EGBA celebrates European Committee’s approval of first-ever standard for identifying gambling harm
Summary
The European Gaming and Betting Association (EGBA) welcomed an overwhelming vote in favour of the draft European standard on markers of harm at the European Committee for Standardisation (CEN). The draft — proposed and driven by EGBA — aims to create the first commonly agreed European standard for identifying risky gambling behaviours.
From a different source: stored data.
-- ==== Sys2Proof/Word.lean ====
section
/-! DEFINITION. The word types of the HB-DECDSA core: the widths of rule R7 (00_scope.md). -/

namespace Sys2Proof

/-- A bus data word, a control or status register, a command word: 32 bits (R7, R110). -/
abbrev Word := BitVec 32

/-- A field-element register: 128 bits, four words (R7, R88). -/
abbrev FieldWord := BitVec 128

/-- The scalar register K: 256 bits, eight words (R7, R45). -/
abbrev ScalarWord := BitVec 256

/-- A byte offset in the 4 KiB register window: 12 bits (R7, R80). -/
abbrev Offset := BitVec 12

/-- An opcode, and the LASTOP field: 8 bits (R110, R34). -/
abbrev Opcode := BitVec 8

end Sys2Proof
end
EGBA leaders, including Secretary General Maarten Haijer and Vasiliki Panousi, praised the collaborative multi-year process and thanked project lead Dr Maris Catania and AFNOR for coordinating the work. The voting closed on 25 September; formal CEN finalisation (including translations and procedural steps) is expected to complete by early 2026, after which the standard will be available for voluntary adoption by regulators and operators across Europe.
Key Points
- An overwhelming majority of national standardisation bodies voted in favour of the draft European standard on markers of gambling harm.
- The standard was proposed and driven by EGBA and coordinated in CEN with AFNOR as Secretariat and Dr Maris Catania as project leader.
- It will be the first commonly agreed European standard to identify risky gambling behaviour and is intended as a building block for harm prevention.
- The CEN finalisation process (translations and formal procedures) follows the vote and can take several months; publication is expected early 2026.
- Once published, adoption of the standard will be voluntary for regulators and operators but offers a common benchmark for player protection across Europe.
Why should I read this?
Quick version: this is a proper step forward for player protection in Europe. If you work in regulation, operator compliance, player safety or tech that detects risky play, this standard will matter — it sets a common language and expectations. Read on so you know the timeline and who to watch (EGBA, AFNOR, CEN) as the standard moves to publication.
Author note (style)
Punchy: this isn’t just another draft — it’s the sector agreeing on a shared baseline for spotting harm. If you care about harmonised safeguards or compliance across markets, the details here are worth a look.
Context and relevance
Why it matters: fragmentation in how gambling harm is identified has made cross-border regulation and consistent operator practices difficult. A European standard provides a common framework that can be referenced by national regulators, operators and harm-prevention services, improving comparability and potentially speeding implementation of consistent safeguards.
Timing and next steps: the vote clears a major hurdle, but the publication process at CEN (translations, formal checks) may take until early 2026. After publication the standard will be available for voluntary adoption — expect regulators and large operators to consider it quickly if they want consistent, evidence-based markers across jurisdictions.